◆ REQUIRED WORK: In the listing below, find each line that holds the string "timer" and copy it.

◆ EXERCISE INPUT:

@[simp] theorem exitStacker_parts (e : PathEntry) (k : Stacker) (q : Pos) (s : State) :
    (exitStacker e k q s).pass.fwd = s.pass.fwd ∧ (exitStacker e k q s).pass.own = s.pass.own ∧
      (exitStacker e k q s).pass.wait = s.pass.wait ∧ (exitStacker e k q s).pass.granted = s.pass.granted ∧
      (exitStacker e k q s).pass.memError = s.pass.memError ∧ (exitStacker e k q s).run.state = s.run.state ∧
      (exitStacker e k q s).run.standby = s.run.standby ∧ (exitStacker e k q s).run.timer = s.run.timer ∧
      (exitStacker e k q s).expect.lines = s.expect.lines ∧ (exitStacker e k q s).plan.staged = s.plan.staged ∧
      (exitStacker e k q s).plan.gapMet = s.plan.gapMet ∧
      (exitStacker e k q s).plan.lastRelease = s.plan.lastRelease ∧
      (exitStacker e k q s).plan.counter = s.plan.counter ∧ (exitStacker e k q s).track.divsel = s.track.divsel ∧
      (exitStacker e k q s).track.jogA = s.track.jogA ∧ (exitStacker e k q s).track.jogB = s.track.jogB ∧
      (exitStacker e k q s).image.port = s.image.port ∧ (exitStacker e k q s).report.write = s.report.write ∧
      (exitStacker e k q s).report.head = s.report.head ∧ (exitStacker e k q s).report.visible = s.report.visible ∧
      (exitStacker e k q s).report.tail = s.report.tail ∧
      (exitStacker e k q s).report.outstanding = s.report.outstanding ∧
      (exitStacker e k q s).report.sinceHead = s.report.sinceHead ∧
      (exitStacker e k q s).report.halted = s.report.halted ∧
      (exitStacker e k q s).report.headWaits = s.report.headWaits ∧
      (exitStacker e k q s).history.dump = s.history.dump ∧
      (exitStacker e k q s).tally.nextSerial = s.tally.nextSerial ∧
      (exitStacker e k q s).tally.valid = s.tally.valid := by
  simp only [exitStacker]
  (repeat' split) <;> simp

@[simp] theorem parkEntry_parts (l : Launch) (s : State) :
    (parkEntry l s).track.loop = s.track.loop ∧ (parkEntry l s).track.divsel = s.track.divsel ∧
      (parkEntry l s).track.jogA = s.track.jogA ∧ (parkEntry l s).track.jogB = s.track.jogB ∧
      (parkEntry l s).track.piece = s.track.piece ∧ (parkEntry l s).track.store = s.track.store := by simp [parkEntry]

@[simp] theorem armPark_parts (l : Launch) (pos : Pos) (s : State) :
    (armPark l pos s).expect.lines = s.expect.lines ∧ (armPark l pos s).track.loop = s.track.loop ∧
      (armPark l pos s).track.divsel = s.track.divsel ∧ (armPark l pos s).track.jogA = s.track.jogA ∧
      (armPark l pos s).track.jogB = s.track.jogB ∧ (armPark l pos s).track.piece = s.track.piece ∧
      (armPark l pos s).track.store = s.track.store := by
  simp only [armPark]
  (repeat' split) <;> simp

@[simp] theorem trackTE_parts (e : PathEntry) (st : Station) (q : Pos) (s : State) :
    (trackTE e st q s).pass.fwd = s.pass.fwd ∧ (trackTE e st q s).pass.own = s.pass.own ∧
      (trackTE e st q s).pass.wait = s.pass.wait ∧ (trackTE e st q s).pass.granted = s.pass.granted ∧
      (trackTE e st q s).pass.memError = s.pass.memError ∧ (trackTE e st q s).run.state = s.run.state ∧
      (trackTE e st q s).run.standby = s.run.standby ∧ (trackTE e st q s).run.timer = s.run.timer ∧
      (trackTE e st q s).expect.lines = s.expect.lines ∧ (trackTE e st q s).plan.staged = s.plan.staged ∧
      (trackTE e st q s).plan.gapMet = s.plan.gapMet ∧ (trackTE e st q s).plan.lastRelease = s.plan.lastRelease ∧
      (trackTE e st q s).plan.counter = s.plan.counter ∧ (trackTE e st q s).track.divsel = s.track.divsel ∧
      (trackTE e st q s).track.jogA = s.track.jogA ∧ (trackTE e st q s).track.jogB = s.track.jogB ∧
      (trackTE e st q s).image.port = s.image.port ∧ (trackTE e st q s).report.write = s.report.write ∧
      (trackTE e st q s).report.head = s.report.head ∧ (trackTE e st q s).report.visible = s.report.visible ∧
      (trackTE e st q s).report.tail = s.report.tail ∧
      (trackTE e st q s).report.outstanding = s.report.outstanding ∧
      (trackTE e st q s).report.sinceHead = s.report.sinceHead ∧
      (trackTE e st q s).report.halted = s.report.halted ∧
      (trackTE e st q s).report.headWaits = s.report.headWaits ∧ (trackTE e st q s).history.dump = s.history.dump ∧
      (trackTE e st q s).tally.nextSerial = s.tally.nextSerial ∧ (trackTE e st q s).tally.valid = s.tally.valid := by
  simp only [trackTE]
  (repeat' split) <;> simp

@[simp] theorem metTE_parts (e : PathEntry) (st : Station) (q : Pos) (s : State) :
    (metTE e st q s).pass.fwd = s.pass.fwd ∧ (metTE e st q s).pass.own = s.pass.own ∧
      (metTE e st q s).pass.wait = s.pass.wait ∧ (metTE e st q s).pass.granted = s.pass.granted ∧
      (metTE e st q s).pass.memError = s.pass.memError ∧ (metTE e st q s).run.state = s.run.state ∧
      (metTE e st q s).run.standby = s.run.standby ∧ (metTE e st q s).run.timer = s.run.timer ∧
      (metTE e st q s).expect.lines = s.expect.lines ∧ (metTE e st q s).plan.staged = s.plan.staged ∧
      (metTE e st q s).plan.gapMet = s.plan.gapMet ∧ (metTE e st q s).plan.lastRelease = s.plan.lastRelease ∧
      (metTE e st q s).plan.counter = s.plan.counter ∧ (metTE e st q s).track.divsel = s.track.divsel ∧
      (metTE e st q s).track.jogA = s.track.jogA ∧ (metTE e st q s).track.jogB = s.track.jogB ∧
      (metTE e st q s).image.port = s.image.port ∧ (metTE e st q s).report.write = s.report.write ∧
      (metTE e st q s).report.head = s.report.head ∧ (metTE e st q s).report.visible = s.report.visible ∧
      (metTE e st q s).report.tail = s.report.tail ∧ (metTE e st q s).report.outstanding = s.report.outstanding ∧
      (metTE e st q s).report.sinceHead = s.report.sinceHead ∧ (metTE e st q s).report.halted = s.report.halted ∧
      (metTE e st q s).report.headWaits = s.report.headWaits ∧ (metTE e st q s).history.dump = s.history.dump ∧
      (metTE e st q s).tally.nextSerial = s.tally.nextSerial ∧ (metTE e st q s).tally.valid = s.tally.valid := by simp [metTE]

@[simp] theorem matchEdge_parts (e : Edge) (st : Station) (it : Item) (x : PathEntry) (q : Pos) (s : State) :
    (matchEdge e st it x q s).pass.fwd = s.pass.fwd ∧ (matchEdge e st it x q s).pass.own = s.pass.own ∧
      (matchEdge e st it x q s).pass.wait = s.pass.wait ∧ (matchEdge e st it x q s).pass.granted = s.pass.granted ∧
      (matchEdge e st it x q s).pass.memError = s.pass.memError ∧
      (matchEdge e st it x q s).fetch.posted = s.fetch.posted ∧
      (matchEdge e st it x q s).fetch.next = s.fetch.next ∧
      (matchEdge e st it x q s).fetch.inHand = s.fetch.inHand ∧
      (matchEdge e st it x q s).fetch.deferred = s.fetch.deferred ∧
      (matchEdge e st it x q s).fetch.openPiece = s.fetch.openPiece ∧
      (matchEdge e st it x q s).fetch.counter = s.fetch.counter ∧
      (matchEdge e st it x q s).fetch.finish = s.fetch.finish ∧
      (matchEdge e st it x q s).run.standby = s.run.standby ∧
      (matchEdge e st it x q s).expect.lines = s.expect.lines ∧
      (matchEdge e st it x q s).plan.counter = s.plan.counter ∧
      (matchEdge e st it x q s).track.divsel = s.track.divsel ∧
      (matchEdge e st it x q s).track.jogA = s.track.jogA ∧ (matchEdge e st it x q s).track.jogB = s.track.jogB ∧
      (matchEdge e st it x q s).image.port = s.image.port ∧
      (matchEdge e st it x q s).report.write = s.report.write ∧
      (matchEdge e st it x q s).report.head = s.report.head ∧
      (matchEdge e st it x q s).report.visible = s.report.visible ∧
      (matchEdge e st it x q s).report.tail = s.report.tail ∧
      (matchEdge e st it x q s).report.outstanding = s.report.outstanding ∧
      (matchEdge e st it x q s).report.sinceHead = s.report.sinceHead ∧
      (matchEdge e st it x q s).report.halted = s.report.halted ∧
      (matchEdge e st it x q s).report.headWaits = s.report.headWaits ∧
      (matchEdge e st it x q s).history.dump = s.history.dump ∧
      (matchEdge e st it x q s).tally.nextSerial = s.tally.nextSerial ∧
      (matchEdge e st it x q s).tally.valid = s.tally.valid := by
  simp only [matchEdge]
  (repeat' split) <;> simp
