/-- A delivery counts in the retained tally (R86). -/
theorem metTE_stacker_tally (hx : e.sheet = some x) (hv : e.serial = some v) :
    (metTE e (stackerStation k) q s).tally = tallyAfter s.tally x v := by
  simp [metTE_stacker k q hx, deliver, hv]

/-- A delivery withdraws the items of its entry (R75). -/
theorem metTE_stacker_expect (hx : e.sheet = some x) :
    (metTE e (stackerStation k) q s).expect =
      { s.expect with items := s.expect.items.filter (·.kind.launch? != some e.launch) } := by
  simp [metTE_stacker k q hx, deliver, (leavePath_eq e _).2]

theorem metTE_stacker_fetch (hx : e.sheet = some x) : (metTE e (stackerStation k) q s).fetch = s.fetch := by
  simp [metTE_stacker k q hx, deliver]

variable {d : Disposition} {released kept : List LogicalSheet} {committed : Bool}

/-- The entry leaves the path and the loop, the store is what the disposal keeps, and the stacker piece record follows
the delivery, with none after a last sheet (R75, R87, R90 to R92). -/
theorem metTE_stacker_track (hx : e.sheet = some x) (hv : e.serial = some v)
    (hd : disposal s.cfg.recovery (pieceAfter s.track.piece x v).committed s.track.store x =
      .of d released kept committed) :
    (metTE e (stackerStation k) q s).track =
      { s.track with
        path := s.track.path.filter (·.launch != e.launch), loop := s.track.loop.erase e.launch, store := kept
        piece := if x.last then none else some { pieceAfter s.track.piece x v with committed := committed } } := by
  rw [State.cfg] at hd
  simp [metTE_stacker k q hx, deliver, State.cfg, (leavePath_eq e _).1, hv, hd, Disposal.of]

/-- The sheets released lose their lock table entries (R88, R90 to R92). -/
theorem metTE_stacker_pass (hx : e.sheet = some x) (hv : e.serial = some v)
    (hd : disposal s.cfg.recovery (pieceAfter s.track.piece x v).committed s.track.store x =
      .of d released kept committed) :
    (metTE e (stackerStation k) q s).pass =
      { s.pass with locks := s.pass.locks.filter fun y => released.all fun z => z.seq != y.seq } := by
  rw [State.cfg] at hd
  simp only [← not_contains_map_seq]
  simp [metTE_stacker k q hx, deliver, State.cfg, hv, hd, Disposal.of, unlock]

/-- One SHEET_DONE record names the disposition and the count of the sheets released (R85). -/
theorem metTE_stacker_withoutHits (hx : e.sheet = some x) (hv : e.serial = some v)
    (hd : disposal s.cfg.recovery (pieceAfter s.track.piece x v).committed s.track.store x =
      .of d released kept committed) :
    withoutHits (metTE e (stackerStation k) q s).report.queue =
      withoutHits s.report.queue ++
        [{ record :=
             .sheetDone
               { seq := x.seq, piece := x.piece, index := x.index, last := x.last, tag := x.tag, serial := some v
                 launch := e.launch, output := k, pos := q, disposition := d, released := released.length }
           fixed := false }] := by
  rw [State.cfg] at hd
  rw [metTE_stacker k q hx, deliver, sheetEvent_withoutHits]
  simp [State.cfg, hv, hd, Disposal.of, withoutHits_append, withoutHits_sheetDone]

end

end Sys2Proof.Machine

open Sys2Proof Sys2Proof.Machine

/-- Settles O55: what a delivery does with any disposal, and the disposal of each recovery mode. -/
theorem deliveryCountsAndCompletes : Obligations.DeliveryCountsAndCompletes := by
  refine ⟨fun s e x k q v hx hv => ?_, fun s t base => ⟨fun h => ?_, fun h => ?_⟩⟩
  · intro t store fresh counted ends
    have disposes {d : Disposition} {released kept : List LogicalSheet} {committed : Bool}
        (hd : disposal s.cfg.recovery counted.committed store x = .of d released kept committed) :
        ends d released kept committed :=
      ⟨metTE_stacker_track k q hx hv hd, metTE_stacker_pass k q hx hv hd, metTE_stacker_withoutHits k q hx hv hd⟩
    refine ⟨metTE_stacker_tally k q hx hv, metTE_stacker_expect k q hx, metTE_stacker_fetch k q hx,
      fun hmode => disposes ?_, fun hmode => ⟨fun hl => disposes ?_, fun hl hcom => disposes ?_,
        fun hl hcom hroom => disposes ?_, fun hl hcom hfull => disposes ?_⟩⟩
    · rw [hmode, disposal_sheet]
    · rw [hmode, disposal_piece_last _ _ hl]
    · rw [hmode, hcom, disposal_piece_committed _ hl]
    · rw [hmode, hcom, disposal_piece_retained hl hroom]
    · rw [hmode, hcom, disposal_piece_full hl hfull]
  · injection h with h
    subst h
    rfl
  · injection h with h
    subst h
    rfl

◆ ANSWER SPACE:
      (exitStacker e k q s).run.standby = s.run.standby ∧ (exitStacker e k q s).run.timer = s.run.timer ∧
      (trackTE e st q s).run.standby = s.run.standby ∧ (trackTE e st q s).run.timer = s.run.timer ∧
      (metTE e st q s).run.standby = s.run.standby ∧ (metTE e st q s).run.timer = s.run.timer ∧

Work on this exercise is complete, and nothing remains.